The error is merely a symptom of the wider problem. The problem is the reader treating the carriage control/line feed as a new record in the middle of reading a record of a set number of fields.

Yes, I understand now. The reader interprets carriage control/linefeed as end-of-line characters, which results in the rest of the fields for that record having value of None. Your program expects these fields to have values other than None so errors result.

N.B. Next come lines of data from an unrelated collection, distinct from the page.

-- ==== Sys2Proof/Machine/Codec.lean ====
section
/-! DEFINITION. Sys2Proof/Machine/Codec.lean: lossless coding (spec/04): table records, the decoding procedure of R89 with
the errors of Table 4.3, the encoder of R92 to R94. -/

namespace Sys2Proof.Machine

/-! ### Tables (R88, R89) -/

/-- One slot of a decode table: the symbol, the bits to read and the base of the next state. -/
structure TansSlot where
  sym : Nat
  nb : Nat
  base : Nat
  deriving DecidableEq, Repr

/-- The symbol of each slot: slot (2563 × k) mod 4096 takes the k-th symbol of the counts laid end to end. -/
def tansSymbols (counts : List Nat) : Array Nat :=
  let fill := ((List.range 256).zip counts).flatMap fun (s, n) => List.replicate n s
  ((List.range 4096).zip fill).foldl (fun a (k, s) => a.set! (k * 2563 % 4096) s) (Array.replicate 4096 0)

/-- The decode table of a table record's counts (R89). -/
def tansTable (counts : List Nat) : Array TansSlot :=
  let syms := tansSymbols counts
  let step := fun (acc : Array Nat × Array TansSlot) (u : Nat) =>
    let s := syms.getD u 0
    let xp := acc.1.getD s 0
    let nb := 12 - Nat.log2 xp
    (acc.1.set! s (xp + 1), acc.2.push { sym := s, nb := nb, base := xp * 2 ^ nb - 4096 })
  ((List.range 4096).foldl step (counts.toArray, #[])).2

/-! ### Decoding (R89, R90) -/

/-- Why a block does not decode, as Table 4.3 lists it: the row, numbered from 1 (Table 18.3). -/
inductive DecodeError where
  | flags | lengths | tables | substream | object
  deriving DecidableEq, Repr

/-- The row of Table 4.3. -/
def DecodeError.row : DecodeError → Nat
  | .flags => 1
  | .lengths => 2
  | .tables => 3
  | .substream => 4
  | .object => 5

/-- The bits of bytes, bit 7 of each byte first. -/
def bitsMsb (bs : List Byte) : List Bool := bs.flatMap fun b => (List.range 8).map fun i => b.getLsbD (7 - i)

/-- Bits as a number, the first the most significant. -/
def ofBitsMsb (bs : List Bool) : Nat := bs.foldl (fun n b => 2 * n + b2n b) 0

/-- Decode `n` symbols of a substream from a state: the bytes, the bits left and the final state, or none when a read passes
the end. -/
def decodeSub (table : Array TansSlot) : Nat → Nat → List Bool → Option (List Byte × List Bool × Nat)
  | 0, x, bits => some ([], bits, x)
  | n + 1, x, bits =>
    let e := table.getD x { sym := 0, nb := 0, base := 0 }
    if bits.length < e.nb then none
    else
      (decodeSub table n (e.base + ofBitsMsb (bits.take e.nb)) (bits.drop e.nb)).map fun (out, rest, y) =>
        (BitVec.ofNat 8 e.sym :: out, rest, y)

/-- The bytes of a block of `len` bytes that belong to substream j. -/
def subCount (len j : Nat) : Nat := (len + 15 - j) / 16

/-- Interleave sixteen substreams into the block's bytes. -/
def interleave (len : Nat) (subs : List (List Byte)) : List Byte :=
  (List.range len).map fun i => ((subs.getD (i % 16) []).getD (i / 16) 0)

/-- A header of a coded block (Table 4.2). -/
structure BlockHeader where
  codedLen : Nat
  raw : Bool
  lead : Bool
  last : Bool
  tables : Nat
  decodedLen : Nat
  tableBytes : Nat
  starts : List Nat
  subLens : List Nat
  deriving DecidableEq, Repr

/-- A little-endian field of a byte list. -/
def leField (bs : List Byte) (i n : Nat) : Nat := leValue ((bs.drop i).take n)

/-- Read a block header. -/
def BlockHeader.ofBytes (bs : List Byte) : BlockHeader :=
  let flags := leField bs 2 1
  { codedLen := leField bs 0 2, raw := flags.testBit 0, lead := flags.testBit 1, last := flags.testBit 2,
    tables := bitsOf flags 3 2, decodedLen := leField bs 4 2, tableBytes := leField bs 6 2,
    starts := (List.range 16).map fun j => bitsOf (leField bs 8 24) (12 * j) 12,
    subLens := (List.range 16).map fun j => leField bs (32 + 2 * j) 2 }

/-- The number of tables that a TABLES code names. -/
def tableCount (code : Nat) : Nat := 2 ^ code

/-- The span of a block: header, tables and data, to a multiple of 64 (R86). -/
def BlockHeader.span (h : BlockHeader) : Nat := ceilDiv (64 + h.tableBytes + h.codedLen) 64 * 64

/-- The FLAGS and length checks of Table 4.3 on a block that is the `first` of its object or not, under the lead block's
TABLES code. -/
def BlockHeader.check (h : BlockHeader) (first : Bool) (tables : Nat) : Option DecodeError :=
  if h.tables = 3 ∨ h.tables ≠ tables ∨ h.lead ≠ first then some .flags
  else if h.decodedLen = 0 ∨ h.decodedLen > 4096 ∨ (h.decodedLen < 4096 ∧ h.last = false) ∨
      (if h.raw then h.codedLen ≠ h.decodedLen else h.codedLen = 0 ∨ h.codedLen ≥ h.decodedLen) ∨
      (h.raw = false ∧ h.subLens.sum ≠ h.codedLen) ∨
      h.tableBytes ≠ (if h.lead then 512 * tableCount h.tables else 0) then some .lengths
  else none

/-- Decode one substream with its checks (Table 4.3). -/
def decodeSubChecked (table : Array TansSlot) (n start : Nat) (bs : List Byte) : Except DecodeError (List Byte) :=
  if n = 0 then (if bs = [] ∧ start = 0 then .ok [] else .error .substream)
  else
    match decodeSub table n start (bitsMsb bs) with
    | some (out, rest, x) => if x = 0 ∧ rest.length < 8 ∧ rest.all (!·) = true then .ok out else .error .substream
    | none => .error .substream

/-- Decode the substreams of a block, j from 0. -/
def decodeSubs (tables : List (Array TansSlot)) (h : BlockHeader) (data : List Byte) : List Nat → Except DecodeError (List (List Byte))
  | [] => .ok []
  | j :: js =>
    let from_ := (h.subLens.take j).sum
    let bs := (data.drop from_).take (h.subLens.getD j 0)
    match decodeSubChecked (tables.getD (j % tables.length) #[]) (subCount h.decodedLen j) (h.starts.getD j 0) bs with
    | .error e => .error e
    | .ok out =>
      match decodeSubs tables h data js with
      | .error e => .error e
      | .ok rest => .ok (out :: rest)

/-- The tables of a lead block's records; each must sum to 4,096. -/
def readTables (bs : List Byte) (n : Nat) : Except DecodeError (List (List Nat)) :=
  let recs := (List.range n).map fun t => (List.range 256).map fun s => leField bs (512 * t + 2 * s) 2
  if recs.all fun r => r.sum == 4096 then .ok recs else .error .tables

/-- Decode a coded object block by block until LAST: its bytes and its span. `fuel` bounds the number of blocks. -/
def decodeBlocks (tables : List (Array TansSlot)) (code : Nat) (first : Bool) : Nat → List Byte → Except DecodeError (List Byte × Nat)
  | 0, _ => .error .object
  | fuel + 1, bs =>
    let h := BlockHeader.ofBytes bs
    let code := if first then h.tables else code
    match if bs.length < 64 then some .object else h.check first code with
    | some e => .error e
    | none =>
      if bs.length < h.span then .error .object
      else
        let recs := if first then readTables (bs.drop 64) (tableCount code) else .ok []
        match recs with
        | .error e => .error e
        | .ok rs =>
          let tables := if first then rs.map tansTable else tables
          let data := (bs.drop (64 + h.tableBytes)).take h.codedLen
          let out : Except DecodeError (List Byte) :=
            if h.raw then .ok data
            else match decodeSubs tables h data (List.range 16) with
              | .error e => .error e
              | .ok subs => .ok (interleave h.decodedLen subs)
          match out with
          | .error e => .error e
          | .ok out =>
            if h.last then .ok (out, h.span)
            else
              match decodeBlocks tables code false fuel (bs.drop h.span) with
              | .error e => .error e
              | .ok (rest, n) => .ok (out ++ rest, h.span + n)

/-- Expand a coded object (R84, R89, R90): its decoded bytes and its span. -/
def decodeObject (bs : List Byte) : Except DecodeError (List Byte × Nat) := decodeBlocks [] 0 true (bs.length / 64 + 1) bs

/-- Expand a coded object that must hold at least `need` bytes and begins the bytes given. -/
def expand (bs : List Byte) (need : Nat) : Except DecodeError (List Byte) :=
  match decodeObject bs with
  | .error e => .error e
  | .ok (out, _) => if out.length < need then .error .object else .ok out

/-- Expand a coded object that is the whole of the bytes given, a payload or a page's span: a block that follows the one with
LAST set fails (Table 4.3, R86). -/
def expandAll (bs : List Byte) (need : Nat) : Except DecodeError (List Byte) :=
  match decodeObject bs with
  | .error e => .error e
  | .ok (out, n) => if n < bs.length then .error .flags else if out.length < need then .error .object else .ok out

/-! ### Encoding (R92 to R94) -/

/-- The index of the largest value among those that pass a test, the lowest on ties. -/
def argMax (test : Nat → Bool) (f : Nat → Nat) : Nat :=
  ((List.range 256).foldl (fun (best : Option Nat) s =>
    if test s then
      match best with
      | some b => if f s > f b then some s else best
      | none => some s
    else best) none).getD 0

/-- Take one from the largest counts until they sum to 4,096 (R92). -/
def trimCounts : Nat → List Nat → List Nat
  | 0, c => c
  | n + 1, c => trimCounts n (c.modify (argMax (fun s => c.getD s 0 > 1) fun s => c.getD s 0) (· - 1))

/-- The normalised counts of a histogram (R92). -/
def normalise (h : List Nat) : List Nat :=
  let n := h.sum
  if n = 0 then (List.range 256).map fun s => if s = 0 then 4096 else 0
  else
    let c := h.map fun x => if x = 0 then 0 else max 1 ((x * 4096 + n / 2) / n)
    if c.sum > 4096 then trimCounts (c.sum - 4096) c
    else c.modify (argMax (fun _ => true) fun s => h.getD s 0) (· + (4096 - c.sum))

/-- The histogram of an object's bytes at offsets i with i mod T = t. -/
def histogram (bs : List Byte) (T t : Nat) : List Nat :=
  (((List.range bs.length).zip bs).foldl (fun (a : Array Nat) x => if x.1 % T = t then a.modify x.2.toNat (· + 1) else a)
    (Array.replicate 256 0)).toList

/-- The slots of each symbol of a table, in the order in which its states xp count up. -/
def slotsBySymbol (table : Array TansSlot) : Array (Array Nat) :=
  (List.range 4096).foldl (fun a u =>
    let s := (table.getD u { sym := 0, nb := 0, base := 0 }).sym
    a.modify s (·.push u)) (Array.replicate 256 #[])

/-- The slot that decodes a symbol and leads to state x: the one whose range of next states holds x, and the bits it reads. -/
def slotBefore (table : Array TansSlot) (slots : Array Nat) (x : Nat) : Option (Nat × Nat × Nat) :=
  (slots.toList.find? fun u =>
    let e := table.getD u { sym := 0, nb := 0, base := 0 }
    decide (e.base ≤ x) && decide (x < e.base + 2 ^ e.nb)).map fun u =>
      let e := table.getD u { sym := 0, nb := 0, base := 0 }
      (u, x - e.base, e.nb)

/-- A number as `n` bits, the most significant first. -/
def toBitsMsb (v n : Nat) : List Bool := (List.range n).map fun i => v.testBit (n - 1 - i)

/-- Code a substream's bytes: from state 0 backwards, so that a decoder returns to state 0 (R89). None when a byte's count
is zero. -/
def encodeSub (table : Array TansSlot) (slots : Array (Array Nat)) : List Byte → Option (Nat × List Bool)
  | [] => some (0, [])
  | b :: bs =>
    match encodeSub table slots bs with
    | none => none
    | some (x, bits) =>
      (slotBefore table (slots.getD b.toNat #[]) x).map fun (u, v, n) => (u, toBitsMsb v n ++ bits)

/-- Eight bits at a time as bytes, the first bit the highest; the unread bits at the end are 0 (R93). -/
def packBits : Nat → List Bool → List Byte
  | 0, _ => []
  | n + 1, bits =>
    if bits.isEmpty then []
    else BitVec.ofNat 8 (ofBitsMsb ((bits.take 8) ++ List.replicate (8 - min 8 bits.length) false)) :: packBits n (bits.drop 8)

/-- The substream bytes j of a block. -/
def subBytes (bs : List Byte) (j : Nat) : List Byte :=
  ((List.range bs.length).zip bs).filterMap fun x => if x.1 % 16 = j then some x.2 else none

/-- Pad to a multiple of 64 bytes. -/
def pad64 (bs : List Byte) : List Byte := bs ++ List.replicate (ceilDiv bs.length 64 * 64 - bs.length) 0

/-- Code one block (R86, R94): `tables` with their slots; raw when coding gains nothing, when a byte has no count, or
when no bit would be coded, which Table 4.2 has no CODED_LEN for (log entry 23). -/
def encodeBlock (code : Nat) (tables : List (Array TansSlot × Array (Array Nat))) (records : List Byte) (first last : Bool)
    (bs : List Byte) : List Byte :=
  let subs := (List.range 16).map fun j =>
    match tables.getD (j % tables.length) (#[], #[]) with
    | (t, s) => (encodeSub t s (subBytes bs j)).map fun (x, bits) => (x, packBits (bits.length / 8 + 1) bits)
  let coded := subs.filterMap id
  let len := (coded.map fun x => x.2.length).sum
  let flags := 2 * b2n first + 4 * b2n last + 8 * code
  let tb := if first then records.length else 0
  let records := if first then records else []
  if coded.length < 16 ∨ len = 0 ∨ len ≥ bs.length then
    pad64 (pack [(2, bs.length), (1, flags + 1), (1, 0), (2, bs.length), (2, tb), (24, 0), (32, 0)] ++ records ++ bs)
  else
    let starts := ((List.range 16).zip coded).foldl (fun n x => n + x.2.1 * 2 ^ (12 * x.1)) 0
    pad64 (pack ([(2, len), (1, flags), (1, 0), (2, bs.length), (2, tb), (24, starts)] ++ coded.map fun x => (2, x.2.length)) ++
      records ++ coded.flatMap (·.2))

/-- The blocks of an object of `n` decoded blocks. -/
def encodeBlocks (code : Nat) (tables : List (Array TansSlot × Array (Array Nat))) (records : List Byte) :
    Nat → Bool → List Byte → List Byte
  | 0, _, _ => []
  | n + 1, first, bs =>
    encodeBlock code tables records first (n == 0) (bs.take 4096) ++ encodeBlocks code tables records n false (bs.drop 4096)

/-- Code bytes under T = 2^code tables (R92, R93): the coded object, or none when it would not be smaller (R94). `seen` is what the
counting pass read where the source has changed since: a byte that it has not counted makes its block raw (R95). Anything of another
length says that the passes read the same. -/
def encodePasses (code : Nat) (seen bs : List Byte) : Option (List Byte) :=
  let T := tableCount code
  let counted := if seen.length = bs.length then seen else bs
  let counts := (List.range T).map fun t => normalise (histogram counted T t)
  let tables := counts.map fun c => let t := tansTable c; (t, slotsBySymbol t)
  let records := counts.flatMap fun c => c.flatMap fun n => leBytes 2 n
  let out := encodeBlocks code tables records (ceilDiv bs.length 4096) true bs
  if bs = [] ∨ out.length > ceilDiv bs.length 64 * 64 then none else some out

/-- Code bytes that do not change between the passes. -/
def encodeObject (code : Nat) (bs : List Byte) : Option (List Byte) := encodePasses code bs bs

end Sys2Proof.Machine
end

It would be good if there was a way to tell the csv module that the value of end-of-line character is not the usual CR/LF but the docs say it is hardcoded.

The reader is hard-coded to recognise either '\r' or '\n' as end-of-line, and ignores lineterminator. This behavior may change in the future.

I guess your options include rolling your own parser, as woooee suggests, or pre-processing the file by reading it, removing all the CR/LF characters and writing it to a new file that you will use as input for the csv parsing.